Melbourne, Australia. November 11-17, 2025.
ISSN: 2334-1033
ISBN: 978-1-956792-08-9
Copyright © 2025 International Joint Conferences on Artificial Intelligence Organization
Post-hoc methods in Explainable AI (XAI) elucidate black-box models by identifying input features critical to the model's decision-making. Recent advancements in these methods have facilitated the generation of logic-based explanations that capture interactions among input features. However, these techniques often encounter critical limitations, notably the inability to ensure logical consistency and fidelity between generated explanations and the model's actual decision-making processes. Such inconsistencies jeopardize the reliability of explanations particularly in high-risk domains.
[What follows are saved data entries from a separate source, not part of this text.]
-- ==== Sys2Proof/Decode.lean ====
section
/-! DEFINITION. Decoding of the two formats (30_encoding.md R81 to R83), total, rejecting by name; the encoder, written
from the same tables; the assembler's notation (R90, R91); and the reading of spec/opcode_table.json's numbers. -/

namespace Sys2Proof

/-- Why a word gives no operation. -/
inductive DecodeError where
  /-- an HT key whose OFF[1:0] is not 00 (R82, R88) -/
  | misaligned (off : BitVec 5)
  /-- an EC word with BUSY = 0: the engine is idle and has no step (R83) -/
  | engineIdle
deriving DecidableEq, Repr

/-- What a decoder answers: total, a value or a rejection by name. -/
inductive Decoded (α : Type) where
  | ok (a : α)
  | rejected (e : DecodeError)
deriving DecidableEq, Repr

/-- W, key bit 5 (R81). -/
def keyWrite (key : BitVec 6) : Bool := key.getLsbD 5

/-- OFF[4:0], key bits 4:0 (R81). -/
def keyOffset (key : BitVec 6) : BitVec 5 := key.extractLsb' 0 5

/-- The HT key `{W, OFF[4:0]}` (R81). -/
def makeKey (w : Bool) (off : BitVec 5) : BitVec 6 := BitVec.ofBool w ++ off

/-- `decode_HT` of R82, case for case: the operation a key selects. -/
def decodeKey (key : BitVec 6) : Decoded HtOp :=
  if (keyOffset key).extractLsb' 0 2 ≠ 0#2 then .rejected (.misaligned (keyOffset key))
  else
    match ((keyOffset key).extractLsb' 2 3).toNat, keyWrite key with
    | 0, false => .ok .rdBase
    | 0, true  => .ok .wrBase
    | 1, false => .ok .rdLen
    | 1, true  => .ok .wrLen
    | 2, false => .ok .rdCtrl
    | 2, true  => .ok .wrCtrl
    | 3, false => .ok .rdStatus
    | 3, true  => .ok .wrStatus
    | 4, false => .ok .rdResult
    | 4, true  => .ok .wrResult
    | 5, false => .ok .rdRsvd14
    | 5, true  => .ok .wrRsvd14
    | 6, false => .ok .rdRsvd18
    | 6, true  => .ok .wrRsvd18
    | _, false => .ok .rdRsvd1C
    | _, true  => .ok .wrRsvd1C

/-- The operation with the data word of a write (R81). A read's data word is not there. -/
def HtOp.withData (op : HtOp) (data : Word) : Instr :=
  match op with
  | .rdBase => .rdBase
  | .rdLen => .rdLen
  | .rdCtrl => .rdCtrl
  | .rdStatus => .rdStatus
  | .rdResult => .rdResult
  | .rdRsvd14 => .rdRsvd14
  | .rdRsvd18 => .rdRsvd18
  | .rdRsvd1C => .rdRsvd1C
  | .wrBase => .wrBase data
  | .wrLen => .wrLen data
  | .wrCtrl => .wrCtrl data
  | .wrStatus => .wrStatus data
  | .wrResult => .wrResult data
  | .wrRsvd14 => .wrRsvd14 data
  | .wrRsvd18 => .wrRsvd18 data
  | .wrRsvd1C => .wrRsvd1C data

/-- One host transaction (R82). -/
def decodeHT (key : BitVec 6) (data : Word) : Decoded Instr :=
  match decodeKey key with
  | .ok op => .ok (op.withData data)
  | .rejected e => .rejected e

/-- One engine condition (R83). -/
def decodeEC (w : BitVec 2) : Decoded Instr :=
  match w.getLsbD 1, w.getLsbD 0 with
  | false, _ => .rejected .engineIdle
  | true, false => .ok .engStep
  | true, true => .ok .engFinish

/-- The decoder of both formats, total. -/
def decode : Code → Decoded Instr
  | .ht key data => decodeHT key data
  | .ec w => decodeEC w

/-- The key of each operation, as 42_host_access.md R171 to R187 give it. -/
def HtOp.key : HtOp → BitVec 6
  | .rdBase => 0x00#6
  | .rdLen => 0x04#6
  | .rdCtrl => 0x08#6
  | .rdStatus => 0x0C#6
  | .rdResult => 0x10#6
  | .rdRsvd14 => 0x14#6
  | .rdRsvd18 => 0x18#6
  | .rdRsvd1C => 0x1C#6
  | .wrBase => 0x20#6
  | .wrLen => 0x24#6
  | .wrCtrl => 0x28#6
  | .wrStatus => 0x2C#6
  | .wrResult => 0x30#6
  | .wrRsvd14 => 0x34#6
  | .wrRsvd18 => 0x38#6
  | .wrRsvd1C => 0x3C#6

/-- The words of an operation. A read has no data word (it is encoded as 0). ENG_ACCEPT has no word of its own: its
row of the table is the transaction that triggers it, key 0x28 with DATA[0] = 1 (R87). -/
def encode : Instr → Code
  | .rdBase => .ht HtOp.rdBase.key 0#32
  | .rdLen => .ht HtOp.rdLen.key 0#32
  | .rdCtrl => .ht HtOp.rdCtrl.key 0#32
  | .rdStatus => .ht HtOp.rdStatus.key 0#32
  | .rdResult => .ht HtOp.rdResult.key 0#32
  | .rdRsvd14 => .ht HtOp.rdRsvd14.key 0#32
  | .rdRsvd18 => .ht HtOp.rdRsvd18.key 0#32
  | .rdRsvd1C => .ht HtOp.rdRsvd1C.key 0#32
  | .wrBase data => .ht HtOp.wrBase.key data
  | .wrLen data => .ht HtOp.wrLen.key data
  | .wrCtrl data => .ht HtOp.wrCtrl.key data
  | .wrStatus data => .ht HtOp.wrStatus.key data
  | .wrResult data => .ht HtOp.wrResult.key data
  | .wrRsvd14 data => .ht HtOp.wrRsvd14.key data
  | .wrRsvd18 data => .ht HtOp.wrRsvd18.key data
  | .wrRsvd1C data => .ht HtOp.wrRsvd1C.key data
  | .engAccept => .ht HtOp.wrCtrl.key 1#32
  | .engStep => .ec 0b10#2
  | .engFinish => .ec 0b11#2

/-! ## The assembler's notation (R90, R91) -/

/-- Register names map to offsets as in 10_state.md R29 to R34 (R90). -/
def AsmReg.offset : AsmReg → BitVec 5
  | .base => 0x00#5
  | .len => 0x04#5
  | .ctrl => 0x08#5
  | .status => 0x0C#5
  | .result => 0x10#5
  | .rsvd14 => 0x14#5
  | .rsvd18 => 0x18#5
  | .rsvd1c => 0x1C#5

/-- The encoding of a line: its HT key, and the data word of a write (R90). -/
def AsmLine.code : AsmLine → Code
  | .rd r => .ht (makeKey false r.offset) 0#32
  | .wr r imm => .ht (makeKey true r.offset) (BitVec.ofNat 32 imm)

/-- The lines a pseudo-instruction stands for (R91). -/
def Pseudo.expand : Pseudo → List AsmLine
  | .start => [.wr .ctrl 1]
  | .waitDone polls => List.replicate polls (.rd .status)
  | .crc16 a n polls =>
      [.wr .base a, .wr .len n, .wr .ctrl 1] ++ List.replicate polls (.rd .status) ++ [.rd .result]

/-- A host transaction as an access of the window that lies at `regBase` (R58, R60). -/
def accessOf (regBase : Nat) (key : BitVec 6) (data : Word) : HostAccess :=
  { write := keyWrite key, addr := regBase + (keyOffset key).toNat, bytes := 4, data := data }

/-! ## The numbers of spec/opcode_table.json

A row of format HT is a 6-bit key and a row of format EC a 2-bit word; each stands in one byte. Every HT row ends in 00
and every EC row has bit 1 set, so a number below 4 names at most one row. A write's DATA word follows the key's byte
(bits 39:8). Log entry 6. -/

/-- The code that a number of the table stands for: none where the key's byte has a bit that no format has. -/
def tableCode (nbits w : Nat) : Option Code :=
  if w % 256 = 2 ∨ w % 256 = 3 ∨ nbits ≤ 2 then
    if w < 4 then some (.ec (BitVec.ofNat 2 w)) else none
  else if w % 256 < 64 ∧ w < 2 ^ 40 then
    some (.ht (BitVec.ofNat 6 (w % 256)) (BitVec.ofNat 32 (w / 256)))
  else none

/-- The instruction the decoder reads from the bits of a table row. -/
def decodeTableWord (nbits w : Nat) : Option Instr :=
  match tableCode nbits w with
  | some c =>
    match decode c with
    | .ok i => some i
    | .rejected _ => none
  | none => none

end Sys2Proof
end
To address this gap, we introduce a novel, theoretically rigorous approach rooted in category theory. Specifically, we propose the concept of an explaining functor, which preserves logical entailment structurally between the explanations and the decisions of black-box models. By establishing a categorical framework, our method guarantees the coherence and accuracy of extracted explanations, thus overcoming the common pitfalls associated with heuristic-based explanation methods. We demonstrate the practical efficacy of our theoretical contributions through two synthetic benchmarks that highlight significant reductions in contradictory and unfaithful explanations. Our experiments show how our framework can provide mathematically grounded, compositional, and coherent explanations.